And yet, you are ashamed. That’s why you wear clothes. Just this topic makes you want to shut down and hide yourself in fig leaves and fear. But don’t. Just consider that all your deepest joys and sorrows, longings and desires, aren’t about sex, or even people, but God.
It’s surprising, but there is a moment in which my flesh becomes one flesh with the flesh of my bride, and I think I experience her pleasure and pain. At that moment I lose my psyche and find it in her; I don’t need a law telling me to love, I just do love. And at that moment I’m not alone. . . Then I am alone again, longing to get the moment back.
According to Paul, even that moment, isn’t the thing for which I am truly longing.

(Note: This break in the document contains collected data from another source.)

-- ==== Sys2Proof/Machine/Plan.lean ====
section
/-!
DEFINITION. Plan images: parsing, validation and the plan store (R108, R109, R149, R150, R154, R155, R160 to R171,
R179 to R182, R242, R255, R256).
-/

namespace Sys2Proof.Machine

/-! ### Capacity (R95, R154) -/

/-- The CORE frequency of an operating point in Hz; P0 is that of PWR_P0_MHZ (R487). -/
def pointHz (d : Dev) (p : Nat) : Nat :=
  match p with
  | 0 => rdN d 0x1000C * 1000000
  | 1 => 1000000000
  | 2 => 800000000
  | _ => 400000000

/-- Voice pool V of a device whose CORE runs at a frequency (R154). -/
def poolOf (d : Dev) (hz : Nat) : Nat := hz * 2 ^ 20 / (fsHz d * 10000)

/-- Geometry capacity C of a device whose CORE runs at a frequency (R95). -/
def capacityOf (d : Dev) (hz : Nat) : Nat := 64 * hz / fsHz d

/-- The values of both devices come into use: as the pair forms, and at each computation of the shed set (R383). -/
def pairCapTake (d : Dev) : Dev :=
  let own := rdN d 0x1000C
  { d with pair := { d.pair with
    capP0 := if d.pair.partnerP0 = 0 then own else min own d.pair.partnerP0
    capV := d.pair.partnerV, capC := d.pair.partnerC } }

/-- The frequency that the tests of R155 to R157 and R174 use: on a formed pair the smaller of the two devices', as they stood at
the last computation of the shed set (R383). -/
def pairHz (d : Dev) (p : Nat) : Nat :=
  if d.pair.state = 2 ∧ p = 0 ∧ d.pair.capP0 ≠ 0 then d.pair.capP0 * 1000000 else pointHz d p

/-- Voice pool V at an operating point, pair-wide on a formed pair (R154, R383). -/
def voicePool (d : Dev) (p : Nat) : Nat :=
  let v := poolOf d (pairHz d p)
  if d.pair.state = 2 ∧ p = d.pwr.capPoint ∧ d.pair.capV ≠ 0 then min v d.pair.capV else v

/-- Geometry capacity C at an operating point, pair-wide on a formed pair (R95, R383). -/
def geomCapacity (d : Dev) (p : Nat) : Nat :=
  let c := capacityOf d (pairHz d p)
  if d.pair.state = 2 ∧ p = d.pwr.capPoint ∧ d.pair.capC ≠ 0 then min c d.pair.capC else c

/-! ### Fields -/

/-- A gain word keeps R5: bits [31:24] are the sign extension of bit 23. -/
def gainOk (w : Nat) : Bool := decide (bits w 31 24 = if w.testBit 23 then 255 else 0)

/-- The value of a gain word (R5). -/
def gainVal (w : Nat) : Int := sext 24 w

/-- The word of a gain (R5). -/
def gainWord (g : Int) : Nat := wrapN 32 g

/-- The section of a type: offset, length, record count (R161). -/
def planSection (img : Bytes) (type : Nat) : Option (Nat × Nat × Nat) :=
  ((List.range (leAt img 12 2)).map (fun i => (leAt img (64 + 16 * i) 2,
    leAt img (68 + 16 * i) 4, leAt img (72 + 16 * i) 4, leAt img (76 + 16 * i) 4))).find? (fun e => e.1 = type)
    |>.map (fun e => e.2)

/-- The bytes of a section; empty when it is absent. -/
def sectionBytes (img : Bytes) (type : Nat) : Bytes :=
  match planSection img type with
  | some (off, len, _) => slice img off len
  | none => []

/-- The record count of a section. -/
def sectionCount (img : Bytes) (type : Nat) : Nat :=
  match planSection img type with
  | some (_, _, n) => n
  | none => 0

/-- The records of `size` bytes of a section. -/
def sectionRecords (img : Bytes) (type size : Nat) : List Bytes :=
  let bs := sectionBytes img type
  (List.range (sectionCount img type)).map (fun i => slice bs (size * i) size)

/-! ### Records -/

/-- An object record (R162). -/
def parseObj (b : Bytes) : ObjRec where
  flags := leAt b 0 1
  priority := leAt b 1 1
  law := leAt b 2 1
  srcKind := leAt b 3 1
  gain := gainVal (leAt b 4 4)
  base := bits (leAt b 8 4) 18 0
  srcIndex := leAt b 12 2
  srcChan := leAt b 14 1
  x := sext 24 (leAt b 16 3)
  y := sext 24 (leAt b 19 3)
  z := sext 24 (leAt b 22 3)
  rmin := leAt b 25 2

/-- The neighbour indices of a descriptor (R108). -/
def parseNeighbours (v : Nat) : List Nat := (List.range (min 6 (bits v 56 54))).map (fun i => bits v (9 * i + 8) (9 * i))

/-- The unit axis of an output in Q2.30 (R109). -/
def outputAxis (azimuth : Nat) (elevation : Int) : Int × Int × Int :=
  let a := 2 * fpi * (azimuth : Int) / 65536
  let e := 2 * fpi * elevation / 65536
  (fround 30 (fmul (fcos e) (fcos a)), fround 30 (fmul (fcos e) (fsin a)), fround 30 (fsin e))

/-- An output descriptor (R108), with its axis (R109). -/
def parseOut (b : Bytes) : OutRec :=
  let az := leAt b 10 2
  let el := sext 16 (leAt b 12 2)
  let u := outputAxis az el
  { x := sext 24 (leAt b 0 3), y := sext 24 (leAt b 3 3), z := sext 24 (leAt b 6 3)
    owner := bits (leAt b 9 1) 5 0, sink := bits (leAt b 9 1) 7 6, azimuth := az, elevation := el
    profile := leAt b 14 1, flags := leAt b 15 1, trim := gainVal (leAt b 16 4), align := leAt b 20 4
    neighbours := parseNeighbours (leAt b 24 8), ux := u.1, uy := u.2.1, uz := u.2.2 }

/-- An output-task record (R163). -/
def parseOutTask (b : Bytes) : OutTask where
  cls := leAt b 2 1
  flags := leAt b 3 1
  sink := leAt b 4 1
  destChan := leAt b 5 1
  destIndex := leAt b 6 2
  bulk := leAt b 8 4
  params := leAt b 12 4
  entry := leAt b 16 4
  cycles := leAt b 20 4

/-- A signed 32-bit field. -/
def s32 (b : Bytes) (off : Nat) : Int := sext 32 (leAt b off 4)

/-- A triangle record (R164). -/
def parseTri (b : Bytes) : Triangle :=
  ⟨leAt b 0 2, leAt b 2 2, leAt b 4 2, (List.range 9).map (fun i => s32 b (8 + 4 * i))⟩

/-- A reflector record (R164). -/
def parseRefl (b : Bytes) : Reflector := ⟨s32 b 0, s32 b 4, s32 b 8, s32 b 12, gainVal (leAt b 16 4)⟩

/-- The sections of biquad coefficients (R255). -/
def parseSections (b : Bytes) (off n : Nat) : List (List Int) :=
  (List.range n).map (fun i => (List.range 5).map (fun k => s32 b (off + 20 * i + 4 * k)))

/-- An OUTPUT_PARAMS record (R255). -/
def parseParam (b : Bytes) : OutParam where
  ctrl := leAt b 0 4
  level := gainVal (leAt b 4 4)
  rmsThr := leAt b 8 4
  rmsAvg := leAt b 12 4
  rmsAtt := leAt b 16 4
  rmsRel := leAt b 20 4
  peakThr := leAt b 24 4
  peakRel := leAt b 28 4
  trackMm := leAt b 32 4
  extLatency := leAt b 36 4
  biquads := parseSections b 64 32
  crossover := parseSections b 704 8

/-- Bytes of a voice-group record (R149). -/
def groupBytes (outs voices : Nat) : Nat := (16 + 2 * outs + 3) / 4 * 4 + 4 * voices

/-- A voice entry (R150) over its group's output list. -/
def parseVoice (outs : List Nat) (w : Nat) : VoiceEnt :=
  ⟨bits w 9 0, outs.getD (bits w 15 10) 512, bits w 21 16, bits w 23 22⟩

It’s a sign, built into my flesh from before the fall, pointing me, pointing us, toward home. “The two shall become one flesh,” writes Paul, “and I am saying that it refers to Christ and the Church.”
#1 He puts “the Adam” to sleep.
#2 He divides the Adam in two.
#3 He leaves the Adam, male and female, alone—apparently—in a garden with an evil talking snake and a terrifying, wonderful, and mysterious tree.
On the tree hangs the Life and the Good in flesh, our Righteousness, our Master, Fruit with Seed, our Husband, and Helper made fit for us—the eschatos Adam, which would make us the eschatos Eve.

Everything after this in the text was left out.